**PROBLEM STATEMENT**
Starting at the top of the entries below, set down every line exactly, please, until you reach the line with "namespace Sys2Proof.Machine", which is included too.
********************
-- ==== Sys2Proof/Laws/Buffers.lean ====
section
/-! SUPPORT. Which bytes of `OUT` have a value: what BPACK, FTSER and TWALK leave without a gap, and the working registers
that say where the payload lies. -/

namespace Sys2Proof.Machine

/-- Every byte from `a` up to but not including `b` has a value. -/
def Memory.covers (m : Memory) (a b : Nat) : Prop := ∀ x, a ≤ x → x < b → m.read x ≠ none

/-- A write takes no value away. -/
theorem read_write_ne_none {m : Memory} {x : Nat} (h : m.read x ≠ none) (a : Nat) (v : Byte) : (m.write a v).read x ≠ none := by
  rw [read_write]; split
  · exact Option.some_ne_none v
  · exact h

/-- A byte written at a 40-bit pointer that then goes up by one extends what is covered below the pointer. -/
theorem covers_write {m : Memory} {base : Nat} {p : BitVec 40} (h : m.covers base p.toNat) (v : Byte) :
    (m.write p.toNat v).covers base (p + 1).toNat := by
  intro x h1 h2
  by_cases hx : x = p.toNat
  · subst hx; simp
  · rw [read_write_ne m v hx]
    refine h x h1 ?_
    rw [BitVec.toNat_add, show (1 : BitVec 40).toNat = 1 from rfl] at h2
    omega

/-! ## MKLEAF, TBUILD, CGEN -/

/-- MKLEAF in an ENCODE sets `HLEN` to the header length of the present symbols. -/
theorem execMkleaf_header {s t : State} (h0 : execMkleaf s = .next t) (hm : s.MODE = .encode) :
    t.work.HLEN.toNat = hdrBytes t.work.FREQ.present.length := by
  cases h0
  have := present_length s.work.FREQ
  simp only [setPHASE_work, setWork_work, makeLeaves, hm, if_true, List.length_map, BitVec.toNat_ofNat, hdrBytes]
  omega

/-- TBUILD leaves `FREQ`, `HLEN` and `MODE` alone. -/
theorem execTbuild_header {s t : State} (h0 : execTbuild s = .next t) :
    t.work.HLEN = s.work.HLEN ∧ t.work.FREQ = s.work.FREQ ∧ t.MODE = s.MODE := by
  rcases settle_eq_next.1 h0 with h | ⟨e, h, rfl⟩
  · cases hb : buildTree s.work <;> simp [hb, bind, Except.bind, pure, Except.pure] at h
    subst h
    unfold buildTree at hb
    split at hb
    · cases hb; exact ⟨rfl, rfl, rfl⟩
    · cases hc : checkQueue s.work.NODE s.work.QUEUE <;> simp [hc, bind, Except.bind, pure, Except.pure] at hb
      split at hb
      · cases hb
      · cases hb; exact ⟨rfl, rfl, rfl⟩
  · obtain ⟨w, m, hw, -⟩ := execTbuild_next h0
    exact absurd (congrArg State.PHASE hw) (by cases s.MODE <;> simp [afterTbuild])

/-- CGEN leaves `FREQ`, `HLEN` and `MODE` alone. -/
theorem execCgen_header {s t : State} (h0 : execCgen s = .next t) :
    t.work.HLEN = s.work.HLEN ∧ t.work.FREQ = s.work.FREQ ∧ t.MODE = s.MODE := by
  rcases settle_eq_next.1 h0 with h | ⟨e, h, rfl⟩
  · cases hb : generateCodes s.work <;> simp [hb, bind, Except.bind, pure, Except.pure] at h
    subst h; exact ⟨rfl, rfl, rfl⟩
  · obtain ⟨w, m, hw, -⟩ := execCgen_next h0
    exact absurd (congrArg State.PHASE hw) (by simp)

/-! ## BPACK -/

theorem Packer.covers_drain {base : Nat} (k : Nat) {p : Packer} (h : p.out.covers base p.OPTR.toNat) :
    (Packer.drain k p).out.covers base (Packer.drain k p).OPTR.toNat := by
  induction k generalizing p with
  | zero => exact h
  | succ k ih =>
    simp only [Packer.drain]
    split
    · exact ih (covers_write h _)
    · exact h

theorem Packer.covers_takeBytes {t : CodeTable} {base : Nat} {bs : List Byte} :
    ∀ {p p' : Packer}, p.out.covers base p.OPTR.toNat → Packer.takeBytes t p bs = .ok p' → p'.out.covers base p'.OPTR.toNat := by
  induction bs with
  | nil => intro p p' h hp; cases hp; exact h
  | cons b bs ih =>
    intro p p' h hp
    simp only [Packer.takeBytes, Packer.takeByte, Packer.takeCode] at hp
    split at hp
    · next q hq =>
      split at hq
      · split at hq <;> cases hq
        refine ih ?_ hp
        exact Packer.covers_drain 8 h
      · cases hq
    · cases hp

theorem Packer.covers_flush {base : Nat} {p : Packer} (h : p.out.covers base p.OPTR.toNat) :
    p.flush.out.covers base p.flush.OPTR.toNat := by
  unfold Packer.flush
  split
  · exact h
  · exact covers_write h _

/-- BPACK leaves no gap in the payload, and leaves `FREQ`, `HLEN` and `MODE` alone. -/
theorem execBpack_covers {s t : State} (h0 : execBpack s = .next t) :
    t.OUT.covers (1 + t.work.HLEN.toNat) t.work.OPTR.toNat ∧ t.work.HLEN = s.work.HLEN ∧ t.work.FREQ = s.work.FREQ ∧
      t.MODE = s.MODE ∧ t.PHASE = .ftser := by
  rcases settle_eq_next.1 h0 with h | ⟨e, h, rfl⟩
  · cases hb : inputBytes s <;> simp [hb, bind, Except.bind, pure, Except.pure] at h
    next bs =>
    cases hp : Packer.takeBytes s.work.CODE (Packer.start s.work.HLEN s.OUT) bs <;> simp [hp] at h
    subst h
    refine ⟨Packer.covers_flush (Packer.covers_takeBytes ?_ hp), rfl, rfl, rfl, rfl⟩
    intro x h1 h2
    simp only [Packer.start, payloadAddr, BitVec.toNat_ofNat] at h2
    exact absurd (h1.trans_lt h2) (Nat.mod_le _ _).not_gt
  · obtain ⟨w, m, hw, -⟩ := execBpack_next h0
    exact absurd (congrArg State.PHASE hw) (by simp)

/-! ## FTSER -/

/-- The header covers its bytes, whatever number of entries it names. -/
theorem covers_writeHeader (m : Memory) (nsym : BitVec 9) (f : FreqTable) :
    (writeHeader m nsym f).covers 1 (1 + hdrBytes f.present.length) := by
  intro x h1 h2
  rw [writeHeader, read_writeEntries, read_memWrite, entryAddr]
  rw [hdrBytes] at h2
  split
  · rw [Ne, List.getElem?_eq_none_iff, flatMap_entryBytes_length, List.length_map]; omega
  · rw [if_pos (by omega), Ne, List.getElem?_eq_none_iff, beBytes_length]; omega

theorem writeHeader_ne_none {m : Memory} {x : Nat} (h : m.read x ≠ none) (nsym : BitVec 9) (f : FreqTable) :
    (writeHeader m nsym f).read x ≠ none := by
  rw [writeHeader, read_writeEntries, read_memWrite]
  split
  · rw [Ne, List.getElem?_eq_none_iff, flatMap_entryBytes_length, List.length_map]; omega
  · split
    · rw [Ne, List.getElem?_eq_none_iff, beBytes_length]; omega
    · exact h

/-- FTSER on a payload without a gap leaves a container without one. -/
theorem execFtser_covers {s t : State} (h0 : execFtser s = .next t)
    (hH : s.work.HLEN.toNat = hdrBytes s.work.FREQ.present.length)
    (hp : s.OUT.covers (1 + s.work.HLEN.toNat) s.work.OPTR.toNat) :
    (∀ a, t.OUT.read a ≠ none ↔ a < t.OUT_LEN.toNat) ∧ t.OUT_LEN.toNat ≤ t.cfg.outCap := by
  rcases settle_eq_next.1 h0 with h | ⟨e, h, rfl⟩
  · obtain ⟨hn, rfl⟩ := complete_eq_ok.1 h
    refine ⟨fun a => ?_, hn⟩
    simp only [completed_OUT, completed_OUT_LEN, setOUT_OUT, read_keepBelow]
    split
    · next ha =>
      refine ⟨fun _ => ha, fun _ => ?_⟩
      rw [read_memWrite]
      split
      · rw [Ne, List.getElem?_eq_none_iff, beBytes_length]; omega
      · by_cases h1 : a < 1 + hdrBytes s.work.FREQ.present.length
        · exact covers_writeHeader _ _ _ a (by omega) h1
        · exact writeHeader_ne_none (hp a (by omega) ha) _ _
    · next ha => exact ⟨fun h => absurd rfl h, fun h => absurd h ha⟩
  · exact absurd h (complete_ne_raise _ _ e)

/-! ## TWALK -/

theorem Walker.covers_round {s : State} {n : Node} {w w' : Walker} (hw : w.round s n = .ok w')
    (h : w.out.covers 0 w.OPTR.toNat) (he : w.OPTR = w.EMIT) : w'.out.covers 0 w'.OPTR.toNat ∧ w'.OPTR = w'.EMIT := by
  simp only [Walker.round, bind, Except.bind] at hw
  split at hw
  · cases hw
  · split at hw
    · cases hw
    · split at hw
      · cases hw
      · split at hw
        · split at hw <;> cases hw
          exact ⟨covers_write h _, by rw [he]⟩
        · cases hw; exact ⟨h, he⟩

theorem Walker.covers_rounds {s : State} {n : Node} :
    ∀ {k : Nat} {w w' : Walker}, Walker.rounds s n k w = .ok w' → w.out.covers 0 w.OPTR.toNat → w.OPTR = w.EMIT →
      w'.out.covers 0 w'.EMIT.toNat := by
  intro k
  induction k with
  | zero => intro w w' hw h he; cases hw; rwa [← he]
  | succ k ih =>
    intro w w' hw h he
    simp only [Walker.rounds] at hw
    split at hw
    · next w1 h1 =>
      obtain ⟨h2, h3⟩ := Walker.covers_round h1 h he
      exact ih hw h2 h3
    · cases hw

theorem walkPayload_covers {s : State} {w : Walker} (hw : walkPayload s = .ok w) : w.out.covers 0 w.EMIT.toNat := by
  simp only [walkPayload, bind, Except.bind] at hw
  split at hw
  · split at hw
    · cases hw
    · split at hw
      · cases hw
      · next w1 h1 =>
        split at hw
        · cases hw
        · split at hw <;> cases hw
          exact Walker.covers_rounds h1 (fun x _ h2 => by simp [Walker.start] at h2) rfl
  · cases hw

/-- TWALK that completes leaves a result without a gap. -/
theorem execTwalk_covers {s t : State} (h0 : execTwalk s = .next t) :
    (∃ e, t = raiseError e s) ∨ ((∀ a, t.OUT.read a ≠ none ↔ a < t.OUT_LEN.toNat) ∧ t.OUT_LEN.toNat ≤ t.cfg.outCap) := by
  rcases settle_eq_next.1 h0 with h | ⟨e, h, rfl⟩
  · cases hw : walkPayload s <;> simp [hw, bind, Except.bind] at h
    next w =>
    obtain ⟨hn, rfl⟩ := complete_eq_ok.1 h
    refine .inr ⟨fun a => ?_, hn⟩
    simp only [completed_OUT, completed_OUT_LEN, setOUT_OUT, read_keepBelow]
    split
    · next ha => exact ⟨fun _ => ha, fun _ => walkPayload_covers hw a (Nat.zero_le a) ha⟩
    · next ha => exact ⟨fun h => absurd rfl h, fun h => absurd h ha⟩
  · exact .inl ⟨e, rfl⟩

end Sys2Proof.Machine
end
********************
**RESULT OF THE EXERCISE**
-- ==== Sys2Proof/Laws/Buffers.lean ====
section
/-! SUPPORT. Which bytes of `OUT` have a value: what BPACK, FTSER and TWALK leave without a gap, and the working registers
that say where the payload lies. -/

namespace Sys2Proof.Machine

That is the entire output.